All this metadata makes it a lot easier to find the cause of problems. It isn't voyeurism or spying. Honest. 

Saturday, April 12, 2014

Unique identifiers - but what do they identify

Most of the readers of this blog will be developers, or DBAs, who got the rules of Normalisation drummed into them during some phase of the education or training. But often we get to work with people who don't have that grounding. This post is for them. Feel free to point them at it.

Through normalisation, the tendency is to start with a data set, and by a methodical process extract candidate keys and their dependent attributes. In many cases there isn't a genuine or usable candidate key and artificial / surrogate keys need to be generated. While your bank can generally work out who you are based on your name and address, either of those could change and so they assign you a more permanent customer or account number.

The difficulty comes when those identifiers take on a life of their own. 

Consider the phone number. When I dial my wife's phone number, out of all the phones in Australia (or the world), it is her's alone that will ring. Why that one ? 

In the dark ages, the phone number would indicate a particular exchange and a copper wire leading out of that exchange hard wired to a receiver (or a set of receivers in the case of Party Lines).  Now all the routing is electronic, telephones can be mobile and the routing for calls to a particular number can be changed in an instant. A phone number no longer identifies a device, but a service, and a new collection of other identifiers have risen up to support the implementation of that service. An IMEI can identify a mobile handset and the IMSI indicates a SIM card from a network provider, and we can change the SIM card / IMSI that corresponds to a phone number, or swap SIM cards between handsets. Outside the cellular world, VOIP can shunt 'phone number' calls around innumerable devices using IP addresses. 

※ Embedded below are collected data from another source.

-- ==== Sys2Proof/Syntax.lean ====
section
/-! DEFINITION. The commands of the ZPS1024 block: one constructor of `Instr` for each row of the opcode table,
with the operands that reach the device from outside it.
Every command carries `dt`, the ticks that pass between the command before it and itself (log entry 1): time is an
operand, so no row is a bare clock tick. -/

namespace Sys2Proof

/-- The two host ports, of equal rights (R12, R323). -/
inductive HostPort where
  | A | B
  deriving DecidableEq, Repr

/-- Who a command comes from (R31, R307): a host port of this device, or a forwarded pair (entry device, entry port),
which counts as a port of its own. -/
structure Entry where
  port : HostPort
  pair : Option (BitVec 16)
  deriving DecidableEq, Repr

/-- One command as a mailbox hands it over: the entry, the mailbox, the 64-byte slot of R334, and the data buffer the
device reads (`none`: the read met a completion timeout, R355). -/
structure Req where
  entry : Entry
  mb    : Fin 4
  slot  : BitVec 512
  din   : Option (List Byte)
  deriving DecidableEq, Repr

/-- An IPv4 address and UDP port (R338). -/
structure Endpoint where
  ip  : Word
  udp : BitVec 16
  deriving DecidableEq, Repr

/-- The two rings of a PCI Express port (R341). -/
inductive RingKind where
  | point | event
  deriving DecidableEq, Repr

/-- What ends a host session (R326). -/
inductive SessionEnd where
  | flr | hotReset | d3hot | linkDown
  deriving DecidableEq, Repr

/-- A Sync message as it arrives (R329): master, sequence number, two-step flag, and the origin time in ns that a
one-step Sync carries. -/
structure PtpSync where
  master  : BitVec 80
  seq     : BitVec 16
  twoStep : Bool
  origin  : Nat
  deriving DecidableEq, Repr

/-- The fields of an Announce message that best master selection compares (R329). -/
structure PtpAnnounce where
  sender       : BitVec 80
  domain       : Byte
  priority1    : Byte
  clockClass   : Byte
  accuracy     : Byte
  variance     : BitVec 16
  priority2    : Byte
  identity     : BitVec 64
  stepsRemoved : BitVec 16
  logInterval  : Int
  deriving DecidableEq, Repr

/-- What one channel's front end shows at the decision instant (R57, R65, R69): by slot, whether RD_HI and RD_LO fired at least once
in the slot's listening window, AMB, the ticks from the check pulse to its L-path rise, and whether the H path rose. -/
structure ChanObs where
  ch  : Fin 1024
  hi  : BitVec 32
  lo  : BitVec 32
  amb : Byte
  chkL : Option Nat
  chkH : Bool
  deriving DecidableEq, Repr

/-- The two timing paths of a channel TDC (R81). -/
inductive TdcPath where
  | L | H
  deriving DecidableEq, Repr

/-- The two edges a path times (R81). -/
inductive TdcEdge where
  | rise | fall
  deriving DecidableEq, Repr

/-- What the error code of a memory shows when a load reads a word (R109, R212). -/
inductive EccHit where
  | clean | corrected | bad
  deriving DecidableEq, Repr

/-- What the error code shows at the words that a qualified event adds to (R92, R98, R101, R109). -/
structure AddEcc where
  /-- The word of the matched plane, or of the fine window. -/
  hist : EccHit := .clean
  /-- The sub-band sum of the fine window. -/
  sum  : EccHit := .clean
  /-- Bits 63:0 of the window descriptor. -/
  low  : EccHit := .clean
  /-- Bits 127:64 of the window descriptor. -/
  high : EccHit := .clean
  /-- The word of the channel record that holds QUAL_COARSE. -/
  qual : EccHit := .clean
  deriving DecidableEq, Repr

/-- What the error code shows at the words that a rising edge can reach (R109). -/
structure RiseEcc where
  /-- The word of the raw plane that the edge adds to. -/
  raw : EccHit
  /-- The word of the channel record that counts it: EVENTS, or LOST. -/
  count : EccHit
  /-- The words that its event adds to where it qualifies. -/
  add : AddEcc
  deriving DecidableEq, Repr

/-- What a scrub of the schedule store meets (R242, R487). -/
structure StoreScrub where
  /-- The parts with an uncorrectable word. -/
  bad   : List Nat
  /-- Errors that the code corrected. -/
  fixed : Nat
  deriving DecidableEq, Repr

/-- The five slots of a bundle (R214). -/
inductive SlotKind where
  | L | A | M | X | C
  deriving DecidableEq, Repr

/-- The operand fields of an L slot (R216). -/
structure LSlot where
  pred : BitVec 3
  pneg : Bool
  ag   : BitVec 2
  xreg : BitVec 5
  post : Bool
  offs : BitVec 14
  deriving DecidableEq, Repr

/-- The operand fields of an A slot (R217). -/
structure ASlot where
  pred : BitVec 3
  pneg : Bool
  dst  : BitVec 5
  sa   : BitVec 5
  immf : Bool
  sb   : BitVec 5
  sh   : BitVec 4
  deriving DecidableEq, Repr

/-- The operand fields of an M slot (R218). -/
structure MSlot where
  pred : BitVec 3
  pneg : Bool
  q    : BitVec 3
  s    : BitVec 5
  acc  : BitVec 2
  dst  : BitVec 5
  sh   : BitVec 6
  deriving DecidableEq, Repr

/-- The operand fields of an X slot (R219). -/
structure XSlot where
  ag  : BitVec 2
  src : BitVec 5
  imm : BitVec 11
  deriving DecidableEq, Repr

/-- One SSI frame as it is clocked in (R185): the level before the first clock, the level 500 ns after the last, and
the bits received, first bit most significant. -/
structure SsiFrame where
  highBefore : Bool
  lowAfter   : Bool
  bits       : BitVec 29
  deriving DecidableEq, Repr

/-- The two axes of the scanner (R194). -/
inductive Axis where
  | A | B
  deriving DecidableEq, Repr

/-- What a loop engine meets (R174, R193): it misses the end of its period or meets an uncorrectable error in its memory; or the error is
in a cell of the repetitive memory of an axis. -/
inductive LoopUpset where
  | engine (le : Fin 16)
  | cell (ax : Axis) (i : Fin 2048)
  deriving DecidableEq, Repr

/-- Logical data lanes that lose block lock in one block period; `preamble`: lanes that slept and have not regained it by the end of the
wake preamble (R271, R273, R276). -/
structure LockLoss where
  /-- The lanes, one bit each. -/
  lanes    : BitVec 3
  /-- They slept. -/
  preamble : Bool
  deriving DecidableEq, Repr

/-- What the start-up self-test found, item by item (R394); the configuration CRC is the model's own computation. -/
structure SelfTest where
  comparator : Bool
  secded     : Bool
  oscillator : Bool
  gateLow    : Bool
  safeFbOff  : Bool
  faultN     : Bool
  deriving DecidableEq, Repr

/-- A PMBus bus error (R435). -/
inductive PmbErr where
  | noAck | pec | heldLow
  deriving DecidableEq, Repr

/-- One regulator's answer on PMBus (R435): its address 0x40 + n, the bus error met, STATUS_WORD, VOUT_MODE, and the raw words of
READ_VIN, READ_VOUT, READ_IOUT and READ_TEMPERATURE_1. -/
structure PmbReading where
  addr   : Fin 12
  err    : Option PmbErr
  status : BitVec 16
  mode   : Byte
  vin    : BitVec 16
  vout   : BitVec 16
  iout   : BitVec 16
  temp   : BitVec 16
  deriving DecidableEq, Repr

/-- The strap balls sampled at PORST_N release (R502). -/
structure Straps where
  chainRoot : Bool
  bootSrc   : BitVec 2
  hostA     : BitVec 2
  hostB     : BitVec 2
  deriving DecidableEq, Repr

/-- A rising edge of TCK while PORST_N is low, and the levels of TMS, TDI and TRST_N there (R504, R505). -/
structure TapClock where
  tms  : Bool
  tdi  : Bool
  trst : Bool
  deriving DecidableEq, Repr

/-- What PORST_N shows when it is released: the straps, and the clocks that the test access port took while it was low (R502, R505). -/
structure PorstLow where
  straps : Straps
  jtag   : List TapClock
  deriving DecidableEq, Repr

/-- A data-class packet (R311 to R314): destination, source, packet type and data bytes, with its STOMP mark. -/
structure Packet where
  dest  : BitVec 16
  src   : BitVec 16
  ptype : Byte
  data  : List Byte
  stomp : Bool
  deriving DecidableEq, Repr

Time is another factor. While I may 'own' a given phone number at a particular time, I may give that up and someone else might take it over. That may get represented by adding dates, or date ranges to the key, or it can be looked at as a sequence. For example, Elizabeth Taylor's husband may indicate one of seven men depending on context. The "fourth husband" or "her husband on 1st Jan 1960" would be Eddie Fisher.

Those without a data modelling background that includes normalisation may flinch at the proliferation of entities and tables in a relational environment. As developers and architects look at newer technologies some of the discipline of the relational model will be passed over. Ephemeral transactions can cluster the attributes together in XML or JSON formats with no need for consistency of data definitions beyond the period of processing. Data warehousing quickly discarded relational formats in favour of 'facts' and 'dimensions'. 

The burden of managing a continuous and connected set of data extending over a long period of time, during which the identifiers and attributes morph, is an ongoing challenge in database design.